• INSTRUCTIONS TO FOLLOW
Both the line with "-- ==== Sys2Proof/Machine/Load.lean" and the line with "namespace Sys2Proof.Machine" in the records below must appear in the output, along with every line between them, exactly and with nothing added.

Saved data entries
_____

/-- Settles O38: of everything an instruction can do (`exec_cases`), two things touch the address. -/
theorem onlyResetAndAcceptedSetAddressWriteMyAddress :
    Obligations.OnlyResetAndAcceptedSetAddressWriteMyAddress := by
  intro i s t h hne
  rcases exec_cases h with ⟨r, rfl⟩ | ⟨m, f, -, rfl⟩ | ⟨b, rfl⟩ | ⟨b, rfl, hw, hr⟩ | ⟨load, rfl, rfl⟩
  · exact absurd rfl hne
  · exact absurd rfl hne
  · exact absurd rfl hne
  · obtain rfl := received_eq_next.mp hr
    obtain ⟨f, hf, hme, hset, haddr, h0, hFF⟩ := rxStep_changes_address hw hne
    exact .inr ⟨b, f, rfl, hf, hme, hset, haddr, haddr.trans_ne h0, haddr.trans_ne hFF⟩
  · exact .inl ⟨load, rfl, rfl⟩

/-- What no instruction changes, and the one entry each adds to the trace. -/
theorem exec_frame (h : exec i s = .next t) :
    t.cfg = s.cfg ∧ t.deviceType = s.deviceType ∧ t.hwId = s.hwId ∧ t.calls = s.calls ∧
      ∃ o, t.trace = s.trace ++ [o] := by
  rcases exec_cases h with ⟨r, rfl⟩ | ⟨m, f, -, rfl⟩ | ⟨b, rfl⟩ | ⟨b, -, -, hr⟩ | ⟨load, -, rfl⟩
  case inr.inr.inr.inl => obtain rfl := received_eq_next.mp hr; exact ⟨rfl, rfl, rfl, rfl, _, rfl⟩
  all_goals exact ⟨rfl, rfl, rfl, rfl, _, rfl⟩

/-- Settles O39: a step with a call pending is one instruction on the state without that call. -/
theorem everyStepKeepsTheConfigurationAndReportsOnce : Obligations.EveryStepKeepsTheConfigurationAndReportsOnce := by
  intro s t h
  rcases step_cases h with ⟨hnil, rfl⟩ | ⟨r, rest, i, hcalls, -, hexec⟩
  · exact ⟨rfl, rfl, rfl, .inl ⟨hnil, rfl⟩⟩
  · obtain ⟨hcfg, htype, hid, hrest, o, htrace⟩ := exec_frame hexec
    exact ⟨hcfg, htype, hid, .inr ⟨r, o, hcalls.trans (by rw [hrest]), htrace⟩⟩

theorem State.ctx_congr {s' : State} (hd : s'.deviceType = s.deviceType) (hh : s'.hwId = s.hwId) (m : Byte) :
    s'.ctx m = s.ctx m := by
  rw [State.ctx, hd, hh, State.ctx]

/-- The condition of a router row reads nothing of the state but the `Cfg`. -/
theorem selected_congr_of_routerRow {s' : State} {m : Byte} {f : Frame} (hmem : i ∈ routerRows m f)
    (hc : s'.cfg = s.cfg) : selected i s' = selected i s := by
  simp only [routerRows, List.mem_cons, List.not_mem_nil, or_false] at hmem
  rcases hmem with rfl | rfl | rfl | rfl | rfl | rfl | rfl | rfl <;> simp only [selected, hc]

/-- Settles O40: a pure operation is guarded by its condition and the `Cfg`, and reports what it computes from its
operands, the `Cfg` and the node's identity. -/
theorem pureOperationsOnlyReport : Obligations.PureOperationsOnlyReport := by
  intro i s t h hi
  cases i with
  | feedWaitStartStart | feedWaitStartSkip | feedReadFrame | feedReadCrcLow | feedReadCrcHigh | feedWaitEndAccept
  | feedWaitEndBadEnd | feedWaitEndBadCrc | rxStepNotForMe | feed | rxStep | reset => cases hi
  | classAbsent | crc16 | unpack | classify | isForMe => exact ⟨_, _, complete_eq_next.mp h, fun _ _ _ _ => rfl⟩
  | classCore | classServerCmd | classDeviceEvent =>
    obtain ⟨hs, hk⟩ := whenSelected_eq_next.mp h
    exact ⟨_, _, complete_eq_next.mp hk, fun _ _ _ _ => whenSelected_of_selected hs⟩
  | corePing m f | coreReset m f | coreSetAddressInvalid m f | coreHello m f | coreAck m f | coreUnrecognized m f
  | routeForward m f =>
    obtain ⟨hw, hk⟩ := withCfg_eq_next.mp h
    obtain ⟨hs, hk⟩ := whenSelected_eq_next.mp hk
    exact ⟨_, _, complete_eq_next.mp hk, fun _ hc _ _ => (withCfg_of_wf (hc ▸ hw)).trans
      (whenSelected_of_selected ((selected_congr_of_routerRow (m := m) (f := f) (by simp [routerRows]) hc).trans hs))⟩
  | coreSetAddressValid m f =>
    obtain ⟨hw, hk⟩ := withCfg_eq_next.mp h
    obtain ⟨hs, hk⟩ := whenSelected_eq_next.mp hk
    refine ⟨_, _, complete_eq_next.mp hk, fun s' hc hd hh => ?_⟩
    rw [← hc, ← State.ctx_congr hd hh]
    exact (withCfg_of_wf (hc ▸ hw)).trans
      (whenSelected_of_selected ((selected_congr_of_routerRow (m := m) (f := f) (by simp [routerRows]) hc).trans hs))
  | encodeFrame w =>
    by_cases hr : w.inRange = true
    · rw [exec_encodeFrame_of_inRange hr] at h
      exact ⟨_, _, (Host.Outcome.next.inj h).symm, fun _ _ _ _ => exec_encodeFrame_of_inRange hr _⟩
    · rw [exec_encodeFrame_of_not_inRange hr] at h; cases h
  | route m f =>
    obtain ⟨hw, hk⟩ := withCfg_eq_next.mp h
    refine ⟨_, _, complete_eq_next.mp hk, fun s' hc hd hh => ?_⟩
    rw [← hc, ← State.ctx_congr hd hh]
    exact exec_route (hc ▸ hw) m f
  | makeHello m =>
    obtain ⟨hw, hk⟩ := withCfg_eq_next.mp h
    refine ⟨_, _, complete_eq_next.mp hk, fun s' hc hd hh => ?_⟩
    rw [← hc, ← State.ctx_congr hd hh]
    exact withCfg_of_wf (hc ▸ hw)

_____

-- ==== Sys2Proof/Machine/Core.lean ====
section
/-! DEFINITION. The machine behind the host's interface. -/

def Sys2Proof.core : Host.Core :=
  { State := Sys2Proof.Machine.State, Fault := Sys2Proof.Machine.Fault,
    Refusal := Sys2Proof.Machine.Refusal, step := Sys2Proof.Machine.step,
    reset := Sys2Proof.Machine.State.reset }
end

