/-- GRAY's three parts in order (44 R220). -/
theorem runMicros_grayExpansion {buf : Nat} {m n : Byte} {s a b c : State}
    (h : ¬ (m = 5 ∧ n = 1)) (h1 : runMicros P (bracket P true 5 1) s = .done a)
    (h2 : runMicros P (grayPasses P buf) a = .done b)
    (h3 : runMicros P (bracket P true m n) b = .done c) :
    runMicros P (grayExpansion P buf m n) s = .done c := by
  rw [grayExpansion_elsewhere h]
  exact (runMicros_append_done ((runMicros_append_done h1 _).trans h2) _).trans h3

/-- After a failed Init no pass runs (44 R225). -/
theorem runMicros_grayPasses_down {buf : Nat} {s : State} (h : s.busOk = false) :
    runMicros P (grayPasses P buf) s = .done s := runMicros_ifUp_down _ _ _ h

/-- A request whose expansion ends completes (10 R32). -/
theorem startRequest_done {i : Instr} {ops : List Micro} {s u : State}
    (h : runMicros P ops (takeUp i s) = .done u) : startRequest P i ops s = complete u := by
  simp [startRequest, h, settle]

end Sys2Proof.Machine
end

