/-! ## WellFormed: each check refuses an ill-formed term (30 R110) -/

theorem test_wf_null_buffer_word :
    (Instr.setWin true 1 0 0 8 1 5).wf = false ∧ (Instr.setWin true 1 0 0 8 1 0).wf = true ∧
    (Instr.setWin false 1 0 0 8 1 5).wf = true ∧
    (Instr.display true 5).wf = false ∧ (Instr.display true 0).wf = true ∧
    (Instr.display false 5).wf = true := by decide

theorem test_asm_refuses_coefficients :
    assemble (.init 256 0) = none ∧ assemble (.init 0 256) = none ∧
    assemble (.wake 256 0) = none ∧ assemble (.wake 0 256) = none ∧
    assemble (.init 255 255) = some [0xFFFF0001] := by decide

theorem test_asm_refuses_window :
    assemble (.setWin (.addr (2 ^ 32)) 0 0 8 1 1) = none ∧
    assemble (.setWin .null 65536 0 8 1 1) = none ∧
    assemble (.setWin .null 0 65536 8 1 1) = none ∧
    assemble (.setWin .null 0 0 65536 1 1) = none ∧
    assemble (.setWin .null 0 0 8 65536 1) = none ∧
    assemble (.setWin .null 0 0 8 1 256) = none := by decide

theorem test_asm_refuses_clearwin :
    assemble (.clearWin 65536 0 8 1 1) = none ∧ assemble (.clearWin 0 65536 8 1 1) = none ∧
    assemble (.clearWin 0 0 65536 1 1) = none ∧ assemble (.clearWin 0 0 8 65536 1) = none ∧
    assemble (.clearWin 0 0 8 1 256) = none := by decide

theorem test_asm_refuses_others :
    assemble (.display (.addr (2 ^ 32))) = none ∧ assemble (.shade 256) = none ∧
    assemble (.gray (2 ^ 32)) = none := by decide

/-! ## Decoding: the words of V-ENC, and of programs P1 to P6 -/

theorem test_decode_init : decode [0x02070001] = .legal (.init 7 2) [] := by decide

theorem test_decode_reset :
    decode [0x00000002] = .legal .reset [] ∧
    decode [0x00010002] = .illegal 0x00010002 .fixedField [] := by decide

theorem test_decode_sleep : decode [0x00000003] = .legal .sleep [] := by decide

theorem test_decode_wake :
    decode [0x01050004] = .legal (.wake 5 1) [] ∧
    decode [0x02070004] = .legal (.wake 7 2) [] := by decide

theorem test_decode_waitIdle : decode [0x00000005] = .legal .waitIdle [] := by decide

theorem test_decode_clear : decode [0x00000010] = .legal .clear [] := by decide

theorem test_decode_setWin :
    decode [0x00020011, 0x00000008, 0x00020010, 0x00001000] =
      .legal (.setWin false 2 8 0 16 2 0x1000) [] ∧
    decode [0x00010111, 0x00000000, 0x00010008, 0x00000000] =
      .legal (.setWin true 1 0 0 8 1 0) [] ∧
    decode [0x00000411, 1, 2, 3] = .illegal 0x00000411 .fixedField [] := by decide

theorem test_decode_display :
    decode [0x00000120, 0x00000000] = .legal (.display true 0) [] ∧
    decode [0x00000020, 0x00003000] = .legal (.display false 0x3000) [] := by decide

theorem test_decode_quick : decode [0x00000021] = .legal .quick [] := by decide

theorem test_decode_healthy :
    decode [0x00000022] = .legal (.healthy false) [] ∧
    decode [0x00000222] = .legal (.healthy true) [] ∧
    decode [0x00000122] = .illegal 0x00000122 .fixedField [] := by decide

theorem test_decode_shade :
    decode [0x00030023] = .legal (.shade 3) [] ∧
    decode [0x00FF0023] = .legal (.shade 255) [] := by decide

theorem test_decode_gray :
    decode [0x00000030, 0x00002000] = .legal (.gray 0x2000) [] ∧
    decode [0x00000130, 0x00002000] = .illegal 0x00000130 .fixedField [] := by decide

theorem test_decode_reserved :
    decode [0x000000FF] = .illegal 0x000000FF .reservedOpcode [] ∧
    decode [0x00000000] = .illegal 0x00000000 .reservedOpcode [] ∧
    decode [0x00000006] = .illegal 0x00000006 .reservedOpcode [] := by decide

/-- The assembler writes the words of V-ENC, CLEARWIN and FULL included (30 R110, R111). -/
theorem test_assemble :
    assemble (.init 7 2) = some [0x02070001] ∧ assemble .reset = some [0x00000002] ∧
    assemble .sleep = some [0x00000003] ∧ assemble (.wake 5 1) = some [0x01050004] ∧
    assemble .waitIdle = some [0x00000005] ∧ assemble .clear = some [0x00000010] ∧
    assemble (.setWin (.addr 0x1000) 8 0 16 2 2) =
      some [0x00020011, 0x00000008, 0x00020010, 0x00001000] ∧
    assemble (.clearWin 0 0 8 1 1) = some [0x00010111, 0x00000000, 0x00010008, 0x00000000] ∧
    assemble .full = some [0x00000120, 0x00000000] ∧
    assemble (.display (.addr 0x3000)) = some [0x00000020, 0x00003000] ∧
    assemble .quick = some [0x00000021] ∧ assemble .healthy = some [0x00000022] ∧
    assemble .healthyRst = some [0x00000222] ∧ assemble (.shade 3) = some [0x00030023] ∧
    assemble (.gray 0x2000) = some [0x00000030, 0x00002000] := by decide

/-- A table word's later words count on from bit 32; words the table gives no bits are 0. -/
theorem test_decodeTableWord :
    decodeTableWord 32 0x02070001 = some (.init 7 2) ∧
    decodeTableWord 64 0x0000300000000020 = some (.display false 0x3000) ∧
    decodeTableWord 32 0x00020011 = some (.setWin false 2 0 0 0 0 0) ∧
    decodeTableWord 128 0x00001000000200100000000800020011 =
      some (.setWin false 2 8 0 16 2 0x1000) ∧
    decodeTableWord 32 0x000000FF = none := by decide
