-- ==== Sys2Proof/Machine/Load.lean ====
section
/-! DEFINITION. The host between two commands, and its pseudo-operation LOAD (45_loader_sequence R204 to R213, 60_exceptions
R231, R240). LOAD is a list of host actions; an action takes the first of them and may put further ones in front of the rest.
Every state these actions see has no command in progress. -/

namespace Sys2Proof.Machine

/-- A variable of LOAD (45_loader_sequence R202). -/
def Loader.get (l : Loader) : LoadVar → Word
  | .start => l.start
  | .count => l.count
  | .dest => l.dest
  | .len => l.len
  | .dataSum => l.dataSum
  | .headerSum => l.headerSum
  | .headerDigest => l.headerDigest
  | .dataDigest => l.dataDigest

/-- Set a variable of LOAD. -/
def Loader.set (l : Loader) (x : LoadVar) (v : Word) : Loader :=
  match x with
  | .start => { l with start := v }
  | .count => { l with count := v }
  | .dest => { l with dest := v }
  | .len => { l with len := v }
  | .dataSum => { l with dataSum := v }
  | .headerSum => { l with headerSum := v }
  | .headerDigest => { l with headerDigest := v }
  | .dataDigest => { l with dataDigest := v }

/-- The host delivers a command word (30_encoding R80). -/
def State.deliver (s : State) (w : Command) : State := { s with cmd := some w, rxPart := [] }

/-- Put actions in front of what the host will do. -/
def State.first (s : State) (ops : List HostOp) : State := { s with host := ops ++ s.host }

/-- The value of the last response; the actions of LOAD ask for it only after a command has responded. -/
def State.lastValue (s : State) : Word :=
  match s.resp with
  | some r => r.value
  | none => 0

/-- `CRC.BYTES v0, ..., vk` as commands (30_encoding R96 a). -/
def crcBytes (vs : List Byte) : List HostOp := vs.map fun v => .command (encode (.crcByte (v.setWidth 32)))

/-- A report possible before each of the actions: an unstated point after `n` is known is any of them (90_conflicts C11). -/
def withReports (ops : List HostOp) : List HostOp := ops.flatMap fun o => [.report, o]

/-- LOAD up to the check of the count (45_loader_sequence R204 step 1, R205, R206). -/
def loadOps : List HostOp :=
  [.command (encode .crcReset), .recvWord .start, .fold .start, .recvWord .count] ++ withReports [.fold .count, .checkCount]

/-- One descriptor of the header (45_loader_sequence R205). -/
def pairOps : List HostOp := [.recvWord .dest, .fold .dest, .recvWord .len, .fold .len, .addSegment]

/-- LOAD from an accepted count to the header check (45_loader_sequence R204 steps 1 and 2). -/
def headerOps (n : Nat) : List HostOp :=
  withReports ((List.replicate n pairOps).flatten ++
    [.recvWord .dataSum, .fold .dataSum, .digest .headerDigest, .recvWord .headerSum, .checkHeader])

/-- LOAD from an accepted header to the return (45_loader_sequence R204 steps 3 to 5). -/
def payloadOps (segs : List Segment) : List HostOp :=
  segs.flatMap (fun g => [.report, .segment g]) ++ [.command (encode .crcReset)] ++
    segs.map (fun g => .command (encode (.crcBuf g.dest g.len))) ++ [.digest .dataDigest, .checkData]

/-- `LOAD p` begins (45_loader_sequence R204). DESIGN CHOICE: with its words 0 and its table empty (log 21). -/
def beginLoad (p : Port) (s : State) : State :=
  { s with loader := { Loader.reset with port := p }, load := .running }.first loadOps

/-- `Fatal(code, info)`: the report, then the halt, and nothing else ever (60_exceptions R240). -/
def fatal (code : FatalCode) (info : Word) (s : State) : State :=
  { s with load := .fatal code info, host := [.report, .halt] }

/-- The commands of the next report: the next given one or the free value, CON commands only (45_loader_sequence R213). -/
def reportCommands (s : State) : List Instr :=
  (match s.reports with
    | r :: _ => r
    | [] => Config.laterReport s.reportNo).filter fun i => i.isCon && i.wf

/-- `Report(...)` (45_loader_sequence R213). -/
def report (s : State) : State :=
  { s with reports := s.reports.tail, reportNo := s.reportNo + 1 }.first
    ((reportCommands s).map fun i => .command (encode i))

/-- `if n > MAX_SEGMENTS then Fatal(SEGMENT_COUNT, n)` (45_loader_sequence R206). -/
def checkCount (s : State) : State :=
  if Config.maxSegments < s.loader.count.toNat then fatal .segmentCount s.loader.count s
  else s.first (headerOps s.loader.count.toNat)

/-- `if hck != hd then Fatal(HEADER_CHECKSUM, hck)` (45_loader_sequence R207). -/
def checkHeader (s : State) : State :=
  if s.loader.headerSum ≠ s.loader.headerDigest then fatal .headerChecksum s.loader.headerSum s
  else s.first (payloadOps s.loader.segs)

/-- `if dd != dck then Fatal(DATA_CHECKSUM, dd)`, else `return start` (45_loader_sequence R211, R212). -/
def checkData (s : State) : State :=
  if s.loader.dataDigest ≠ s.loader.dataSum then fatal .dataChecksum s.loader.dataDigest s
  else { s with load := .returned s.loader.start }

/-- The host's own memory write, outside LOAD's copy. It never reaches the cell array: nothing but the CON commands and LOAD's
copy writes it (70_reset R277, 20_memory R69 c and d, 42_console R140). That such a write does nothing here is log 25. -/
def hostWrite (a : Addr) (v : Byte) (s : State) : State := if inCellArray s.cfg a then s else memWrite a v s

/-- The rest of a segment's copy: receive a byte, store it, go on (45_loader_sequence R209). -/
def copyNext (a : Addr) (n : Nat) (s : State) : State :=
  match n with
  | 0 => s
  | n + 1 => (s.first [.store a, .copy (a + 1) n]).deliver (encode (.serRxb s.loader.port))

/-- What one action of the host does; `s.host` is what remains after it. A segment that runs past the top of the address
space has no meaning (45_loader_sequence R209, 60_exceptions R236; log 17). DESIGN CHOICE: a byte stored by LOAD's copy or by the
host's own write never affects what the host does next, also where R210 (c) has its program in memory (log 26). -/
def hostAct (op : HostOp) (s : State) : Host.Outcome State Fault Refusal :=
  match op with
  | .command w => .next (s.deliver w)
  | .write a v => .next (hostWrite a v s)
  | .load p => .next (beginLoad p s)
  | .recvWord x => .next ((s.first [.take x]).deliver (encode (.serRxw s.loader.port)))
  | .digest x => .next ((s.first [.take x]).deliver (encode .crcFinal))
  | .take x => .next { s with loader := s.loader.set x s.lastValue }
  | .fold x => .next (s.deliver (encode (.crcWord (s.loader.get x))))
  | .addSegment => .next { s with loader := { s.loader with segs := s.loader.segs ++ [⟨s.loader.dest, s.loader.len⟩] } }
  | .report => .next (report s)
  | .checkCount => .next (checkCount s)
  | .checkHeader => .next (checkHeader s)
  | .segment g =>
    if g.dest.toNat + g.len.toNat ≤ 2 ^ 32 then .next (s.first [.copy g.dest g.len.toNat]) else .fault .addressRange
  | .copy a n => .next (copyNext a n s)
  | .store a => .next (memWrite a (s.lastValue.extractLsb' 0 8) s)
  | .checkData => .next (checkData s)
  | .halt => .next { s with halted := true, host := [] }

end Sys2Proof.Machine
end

_____

• RESPONSE BOX
-- ==== Sys2Proof/Machine/Load.lean ====
section
/-! DEFINITION. The host between two commands, and its pseudo-operation LOAD (45_loader_sequence R204 to R213, 60_exceptions
R231, R240). LOAD is a list of host actions; an action takes the first of them and may put further ones in front of the rest.
Every state these actions see has no command in progress. -/

namespace Sys2Proof.Machine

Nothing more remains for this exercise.